━━━ Entries shown ━━━

-- ==== Sys2Proof/Laws/State.lean ====
section
/-! SUPPORT. What the shared updates of the state and of a group leave: one lemma for each field of each update. -/

namespace Sys2Proof.Machine

open Sys2Proof

/-! ### A group of the state replaced -/

@[simp] theorem State.modGroup_agenda (s : State) (r : GRef) (f : Group → Group) : (s.modGroup r f).agenda = s.agenda := rfl
@[simp] theorem State.modGroup_tick (s : State) (r : GRef) (f : Group → Group) : (s.modGroup r f).tick = s.tick := rfl
@[simp] theorem State.modGroup_cur (s : State) (r : GRef) (f : Group → Group) : (s.modGroup r f).cur = s.cur := rfl
@[simp] theorem State.modGroup_nextId (s : State) (r : GRef) (f : Group → Group) : (s.modGroup r f).nextId = s.nextId := rfl
@[simp] theorem State.modGroup_hbm (s : State) (r : GRef) (f : Group → Group) : (s.modGroup r f).hbm = s.hbm := rfl
@[simp] theorem State.modGroup_poison (s : State) (r : GRef) (f : Group → Group) : (s.modGroup r f).poison = s.poison := rfl
@[simp] theorem State.modGroup_onchip (s : State) (r : GRef) (f : Group → Group) : (s.modGroup r f).onchip = s.onchip := rfl
@[simp] theorem State.modGroup_l1d (s : State) (r : GRef) (f : Group → Group) : (s.modGroup r f).l1d = s.l1d := rfl
@[simp] theorem State.modGroup_roFilter (s : State) (r : GRef) (f : Group → Group) : (s.modGroup r f).roFilter = s.roFilter := rfl
@[simp] theorem State.modGroup_lastPeer (s : State) (r : GRef) (f : Group → Group) : (s.modGroup r f).lastPeer = s.lastPeer := rfl
@[simp] theorem State.modGroup_slices (s : State) (r : GRef) (f : Group → Group) : (s.modGroup r f).slices = s.slices := rfl
@[simp] theorem State.modGroup_remap (s : State) (r : GRef) (f : Group → Group) : (s.modGroup r f).remap = s.remap := rfl
@[simp] theorem State.modGroup_tlb (s : State) (r : GRef) (f : Group → Group) : (s.modGroup r f).tlb = s.tlb := rfl
@[simp] theorem State.modGroup_quadCopies (s : State) (r : GRef) (f : Group → Group) : (s.modGroup r f).quadCopies = s.quadCopies := rfl
@[simp] theorem State.modGroup_quadWrites (s : State) (r : GRef) (f : Group → Group) : (s.modGroup r f).quadWrites = s.quadWrites := rfl
@[simp] theorem State.modGroup_ops (s : State) (r : GRef) (f : Group → Group) : (s.modGroup r f).ops = s.ops := rfl
@[simp] theorem State.modGroup_mbox (s : State) (r : GRef) (f : Group → Group) : (s.modGroup r f).mbox = s.mbox := rfl
@[simp] theorem State.modGroup_engWords (s : State) (r : GRef) (f : Group → Group) : (s.modGroup r f).engWords = s.engWords := rfl
@[simp] theorem State.modGroup_icL0 (s : State) (r : GRef) (f : Group → Group) : (s.modGroup r f).icL0 = s.icL0 := rfl
@[simp] theorem State.modGroup_icL1 (s : State) (r : GRef) (f : Group → Group) : (s.modGroup r f).icL1 = s.icL1 := rfl
@[simp] theorem State.modGroup_icL2 (s : State) (r : GRef) (f : Group → Group) : (s.modGroup r f).icL2 = s.icL2 := rfl
@[simp] theorem State.modGroup_ifills (s : State) (r : GRef) (f : Group → Group) : (s.modGroup r f).ifills = s.ifills := rfl
@[simp] theorem State.modGroup_blocks (s : State) (r : GRef) (f : Group → Group) : (s.modGroup r f).blocks = s.blocks := rfl
@[simp] theorem State.modGroup_bars (s : State) (r : GRef) (f : Group → Group) : (s.modGroup r f).bars = s.bars := rfl
@[simp] theorem State.modGroup_barMsgs (s : State) (r : GRef) (f : Group → Group) : (s.modGroup r f).barMsgs = s.barMsgs := rfl
@[simp] theorem State.modGroup_tickets (s : State) (r : GRef) (f : Group → Group) : (s.modGroup r f).tickets = s.tickets := rfl
@[simp] theorem State.modGroup_sched (s : State) (r : GRef) (f : Group → Group) : (s.modGroup r f).sched = s.sched := rfl
@[simp] theorem State.modGroup_launches (s : State) (r : GRef) (f : Group → Group) : (s.modGroup r f).launches = s.launches := rfl
@[simp] theorem State.modGroup_nextLid (s : State) (r : GRef) (f : Group → Group) : (s.modGroup r f).nextLid = s.nextLid := rfl
@[simp] theorem State.modGroup_podNews (s : State) (r : GRef) (f : Group → Group) : (s.modGroup r f).podNews = s.podNews := rfl
@[simp] theorem State.modGroup_dists (s : State) (r : GRef) (f : Group → Group) : (s.modGroup r f).dists = s.dists := rfl
@[simp] theorem State.modGroup_pages (s : State) (r : GRef) (f : Group → Group) : (s.modGroup r f).pages = s.pages := rfl
@[simp] theorem State.modGroup_ctxs (s : State) (r : GRef) (f : Group → Group) : (s.modGroup r f).ctxs = s.ctxs := rfl
@[simp] theorem State.modGroup_engines (s : State) (r : GRef) (f : Group → Group) : (s.modGroup r f).engines = s.engines := rfl
@[simp] theorem State.modGroup_regions (s : State) (r : GRef) (f : Group → Group) : (s.modGroup r f).regions = s.regions := rfl
@[simp] theorem State.modGroup_mats (s : State) (r : GRef) (f : Group → Group) : (s.modGroup r f).mats = s.mats := rfl
@[simp] theorem State.modGroup_gangs (s : State) (r : GRef) (f : Group → Group) : (s.modGroup r f).gangs = s.gangs := rfl
@[simp] theorem State.modGroup_ring (s : State) (r : GRef) (f : Group → Group) : (s.modGroup r f).ring = s.ring := rfl
@[simp] theorem State.modGroup_objs (s : State) (r : GRef) (f : Group → Group) : (s.modGroup r f).objs = s.objs := rfl
@[simp] theorem State.modGroup_queues (s : State) (r : GRef) (f : Group → Group) : (s.modGroup r f).queues = s.queues := rfl
@[simp] theorem State.modGroup_cmbs (s : State) (r : GRef) (f : Group → Group) : (s.modGroup r f).cmbs = s.cmbs := rfl
@[simp] theorem State.modGroup_packs (s : State) (r : GRef) (f : Group → Group) : (s.modGroup r f).packs = s.packs := rfl
@[simp] theorem State.modGroup_replies (s : State) (r : GRef) (f : Group → Group) : (s.modGroup r f).replies = s.replies := rfl
@[simp] theorem State.modGroup_steps (s : State) (r : GRef) (f : Group → Group) : (s.modGroup r f).steps = s.steps := rfl
@[simp] theorem State.modGroup_dir (s : State) (r : GRef) (f : Group → Group) : (s.modGroup r f).dir = s.dir := rfl
@[simp] theorem State.modGroup_censuses (s : State) (r : GRef) (f : Group → Group) : (s.modGroup r f).censuses = s.censuses := rfl
@[simp] theorem State.modGroup_moves (s : State) (r : GRef) (f : Group → Group) : (s.modGroup r f).moves = s.moves := rfl
@[simp] theorem State.modGroup_regs (s : State) (r : GRef) (f : Group → Group) : (s.modGroup r f).regs = s.regs := rfl
@[simp] theorem State.modGroup_faults (s : State) (r : GRef) (f : Group → Group) : (s.modGroup r f).faults = s.faults := rfl
@[simp] theorem State.modGroup_nextFid (s : State) (r : GRef) (f : Group → Group) : (s.modGroup r f).nextFid = s.nextFid := rfl
@[simp] theorem State.modGroup_shoots (s : State) (r : GRef) (f : Group → Group) : (s.modGroup r f).shoots = s.shoots := rfl
@[simp] theorem State.modGroup_portWrites (s : State) (r : GRef) (f : Group → Group) : (s.modGroup r f).portWrites = s.portWrites := rfl
@[simp] theorem State.modGroup_migrs (s : State) (r : GRef) (f : Group → Group) : (s.modGroup r f).migrs = s.migrs := rfl
@[simp] theorem State.modGroup_cols (s : State) (r : GRef) (f : Group → Group) : (s.modGroup r f).cols = s.cols := rfl
@[simp] theorem State.modGroup_ecc (s : State) (r : GRef) (f : Group → Group) : (s.modGroup r f).ecc = s.ecc := rfl
@[simp] theorem State.modGroup_dls (s : State) (r : GRef) (f : Group → Group) : (s.modGroup r f).dls = s.dls := rfl
@[simp] theorem State.modGroup_kports (s : State) (r : GRef) (f : Group → Group) : (s.modGroup r f).kports = s.kports := rfl
@[simp] theorem State.modGroup_lostBytes (s : State) (r : GRef) (f : Group → Group) : (s.modGroup r f).lostBytes = s.lostBytes := rfl
@[simp] theorem State.modGroup_parts (s : State) (r : GRef) (f : Group → Group) : (s.modGroup r f).parts = s.parts := rfl
@[simp] theorem State.modGroup_stopped (s : State) (r : GRef) (f : Group → Group) : (s.modGroup r f).stopped = s.stopped := rfl
@[simp] theorem State.modGroup_held (s : State) (r : GRef) (f : Group → Group) : (s.modGroup r f).held = s.held := rfl
@[simp] theorem State.modGroup_boot (s : State) (r : GRef) (f : Group → Group) : (s.modGroup r f).boot = s.boot := rfl
@[simp] theorem State.modGroup_pkg (s : State) (r : GRef) (f : Group → Group) : (s.modGroup r f).pkg = s.pkg := rfl
@[simp] theorem State.modGroup_pod (s : State) (r : GRef) (f : Group → Group) : (s.modGroup r f).pod = s.pod := rfl
@[simp] theorem State.modGroup_podSize (s : State) (r : GRef) (f : Group → Group) : (s.modGroup r f).podSize = s.podSize := rfl
@[simp] theorem State.modGroup_spillBase (s : State) (r : GRef) (f : Group → Group) : (s.modGroup r f).spillBase = s.spillBase := rfl
@[simp] theorem State.modGroup_spillPrev (s : State) (r : GRef) (f : Group → Group) : (s.modGroup r f).spillPrev = s.spillPrev := rfl
@[simp] theorem State.modGroup_preBudget (s : State) (r : GRef) (f : Group → Group) : (s.modGroup r f).preBudget = s.preBudget := rfl
@[simp] theorem State.modGroup_modTab (s : State) (r : GRef) (f : Group → Group) : (s.modGroup r f).modTab = s.modTab := rfl
@[simp] theorem State.modGroup_modAt (s : State) (r : GRef) (f : Group → Group) : (s.modGroup r f).modAt = s.modAt := rfl
@[simp] theorem State.modGroup_codeHist (s : State) (r : GRef) (f : Group → Group) : (s.modGroup r f).codeHist = s.codeHist := rfl
@[simp] theorem State.modGroup_counters (s : State) (r : GRef) (f : Group → Group) : (s.modGroup r f).counters = s.counters := rfl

━━━

**Your instructions:** Word for word, reproduce the listing above from its start up to and including the line that has "s.nextId := rfl". Give only those lines.

**Written answer:**
-- ==== Sys2Proof/Laws/State.lean ====
section
/-! SUPPORT. What the shared updates of the state and of a group leave: one lemma for each field of each update. -/

namespace Sys2Proof.Machine

open Sys2Proof

/-! ### A group of the state replaced -/

@[simp] theorem State.modGroup_agenda (s : State) (r : GRef) (f : Group → Group) : (s.modGroup r f).agenda = s.agenda := rfl
@[simp] theorem State.modGroup_tick (s : State) (r : GRef) (f : Group → Group) : (s.modGroup r f).tick = s.tick := rfl
@[simp] theorem State.modGroup_cur (s : State) (r : GRef) (f : Group → Group) : (s.modGroup r f).cur = s.cur := rfl
@[simp] theorem State.modGroup_nextId (s : State) (r : GRef) (f : Group → Group) : (s.modGroup r f).nextId = s.nextId := rfl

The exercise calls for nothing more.